The teenage years are awkward all by themselves. Dealing with physical changes and changes in friendships. First dates and first pimples. Peer pressure and parental pressure. It’s a very volatile time in life. Sometimes teens are very vocal about how they feel. Other times, they can seem okay while they’re emotions are all over the place. If their parents are going through a divorce, it is yet another change. Something else to get used to. In this time, it is important to stay in tune with how they’re feeling - even if they say they’re "fine."

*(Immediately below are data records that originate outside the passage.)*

-- ==== Sys2Proof/Machine/Dispatch.lean ====
section
/-! DEFINITION. The dispatch of spec/40_cycle_and_dispatch.md R146: one arm per instruction, given
the state at the start of the cycle. -/

namespace Sys2Proof.Machine

def exec (i : Instr) (s : State) : Host.Outcome State Fault Refusal :=
  match i with
  | .cls => Sys2Proof.Machine.execCls s
  | .ret => Sys2Proof.Machine.execRet s
  | .jp nnn => Sys2Proof.Machine.execJp nnn s
  | .call nnn => Sys2Proof.Machine.execCall nnn s
  | .seImm x kk => Sys2Proof.Machine.execSeImm x kk s
  | .sneImm x kk => Sys2Proof.Machine.execSneImm x kk s
  | .seReg x y => Sys2Proof.Machine.execSeReg x y s
  | .ldImm x kk => Sys2Proof.Machine.execLdImm x kk s
  | .addImm x kk => Sys2Proof.Machine.execAddImm x kk s
  | .ldReg x y => Sys2Proof.Machine.execLdReg x y s
  | .orReg x y => Sys2Proof.Machine.execOrReg x y s
  | .andReg x y => Sys2Proof.Machine.execAndReg x y s
  | .xorReg x y => Sys2Proof.Machine.execXorReg x y s
  | .addReg x y => Sys2Proof.Machine.execAddReg x y s
  | .sub x y => Sys2Proof.Machine.execSub x y s
  | .shr x _ => Sys2Proof.Machine.execShr x s
  | .subn x y => Sys2Proof.Machine.execSubn x y s
  | .shl x _ => Sys2Proof.Machine.execShl x s
  | .sneReg x y => Sys2Proof.Machine.execSneReg x y s
  | .ldI nnn => Sys2Proof.Machine.execLdI nnn s
  | .jpV0 nnn => Sys2Proof.Machine.execJpV0 nnn s
  | .rnd x kk => Sys2Proof.Machine.execRnd x kk s
  | .drw x y n => Sys2Proof.Machine.execDrw x y n s
  | .skp x => Sys2Proof.Machine.execSkp x s
  | .sknp x => Sys2Proof.Machine.execSknp x s
  | .ldVxDt x => Sys2Proof.Machine.execLdVxDt x s
  | .ldK x => Sys2Proof.Machine.execLdK x s
  | .ldDt x => Sys2Proof.Machine.execLdDt x s
  | .ldSt x => Sys2Proof.Machine.execLdSt x s
  | .addI x => Sys2Proof.Machine.execAddI x s
  | .ldF x => Sys2Proof.Machine.execLdF x s
  | .ldB x => Sys2Proof.Machine.execLdB x s
  | .ldMemStore x => Sys2Proof.Machine.execLdMemStore x s
  | .ldMemLoad x => Sys2Proof.Machine.execLdMemLoad x s

end Sys2Proof.Machine
end

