/-- The rest of an idle core's tick, by the cycles its batch has left. -/
theorem run_inTick_of_atIdle {s : State} (h : s.atIdle) (k i : Nat) (hi : i + k = s.params.cyclesPerTick) :
    core.run (k + 1) (s.inTick i) = .next s.afterTimers := by
  induction k generalizing i with
  | zero =>
    rw [core_run_succ 0 (step_inTick_of_closed (.inl (by omega)))]
    rfl
  | succ k ih =>
    rw [core_run_succ (k + 1) (step_inTick_of_atIdle h (by omega))]
    exact ih (i + 1) (by omega)

/-- Settles O50: the tick starts its batch, and its idle cycles are followed by the timer step. -/
theorem idleTickOnlyCountsTimers : Obligations.IdleTickOnlyCountsTimers := by
  unfold Obligations.IdleTickOnlyCountsTimers
  refine fun s h hb => ⟨cycle_of_atIdle h, fun hh => ?_⟩
  rw [core_run_succ _ (step_tick hb hh h.1)]
  exact run_inTick_of_atIdle h s.params.cyclesPerTick 0 (Nat.zero_add _)

/-! ### Key presses, load and restart -/

/-- Settles O42: the step is the press, in a tick or not, and its cases are those of a press. -/
theorem keyPressEndsWait : Obligations.KeyPressEndsWait := by
  unfold Obligations.KeyPressEndsWait
  refine fun s k rest hh => ⟨?_, ?_, fun hk => ?_⟩
  · rintro j rfl hw
    exact (step_eq_keyDown hh).trans (congrArg _ (State.keyDown_of_waiting (s := { s with host := rest }) hw j))
  · rintro j rfl hw
    exact (step_eq_keyDown hh).trans
      (congrArg _ (State.keyDown_of_not_waiting (s := { s with host := rest }) hw j))
  · exact (step_eq_keyDown hh).trans (congrArg _ (State.keyDown_outside hk))

/-- Memory after a load of an image that fits reads as after the store of its bytes at 0x200. -/
theorem State.memRead_load_of_fits {s : State} {bytes : List Byte} (h : bytes.length ≤ 3584) (a : Nat) :
    (s.load bytes).memRead a = (s.storeBytes 0x200 bytes).memRead a := by
  rw [State.load, if_neg (by simp only [progBase, memSize]; omega)]
  rfl

/-- Settles O51: the step is the load; an image that fits is read back from the store. -/
theorem loadCopiesImage : Obligations.LoadCopiesImage := by
  unfold Obligations.LoadCopiesImage
  intro s bytes rest hm hb hh
  have hstep : step s = .next (({ s with host := rest } : State).load bytes) := step_eq_hostOp hb hh
  refine ⟨fun hfits => ?_, fun hlarge => ?_⟩
  · have hin : 0x200 + bytes.length ≤ 4096 := by omega
    refine ⟨_, hstep, fun k hk => ?_, fun a ha => ?_, ?_⟩
    · rw [State.memRead_load_of_fits hfits]
      exact State.memRead_storeBytes_add (s := { s with host := rest }) hm hin hk
    · rw [State.memRead_load_of_fits hfits]
      exact State.memRead_storeBytes_outside (s := { s with host := rest }) hm hin ha
    · rw [State.load_of_fits hfits]
  · rw [State.load_of_tooLarge hlarge] at hstep
    exact hstep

One thing that can be a help is to maintain a level of consistency in daily routines. If at all possible, keeping with the same school and afterschool regimen can help the adjustment process. It will still be obvious that now mom lives over here and dad lives over there. It is what it is. Life is change. You may as well embrace it. Introduce a new activity that you can do together. Let your teenager help plan the interest with you. It will help the bonding process and it will give your child a sense of control in a time when they don’t feel they have any.
Teenagers tend to think they are more grownup than they are. They are too old to hold your hand to cross the street. And they may not think it’s cool for you to show them affection in public. But your teenage kids are still kids and will likely need your help in this transition. They may put on a brave face, but they can still be pretty vulnerable. Let them know that you are there for them, even if they have nothing to say.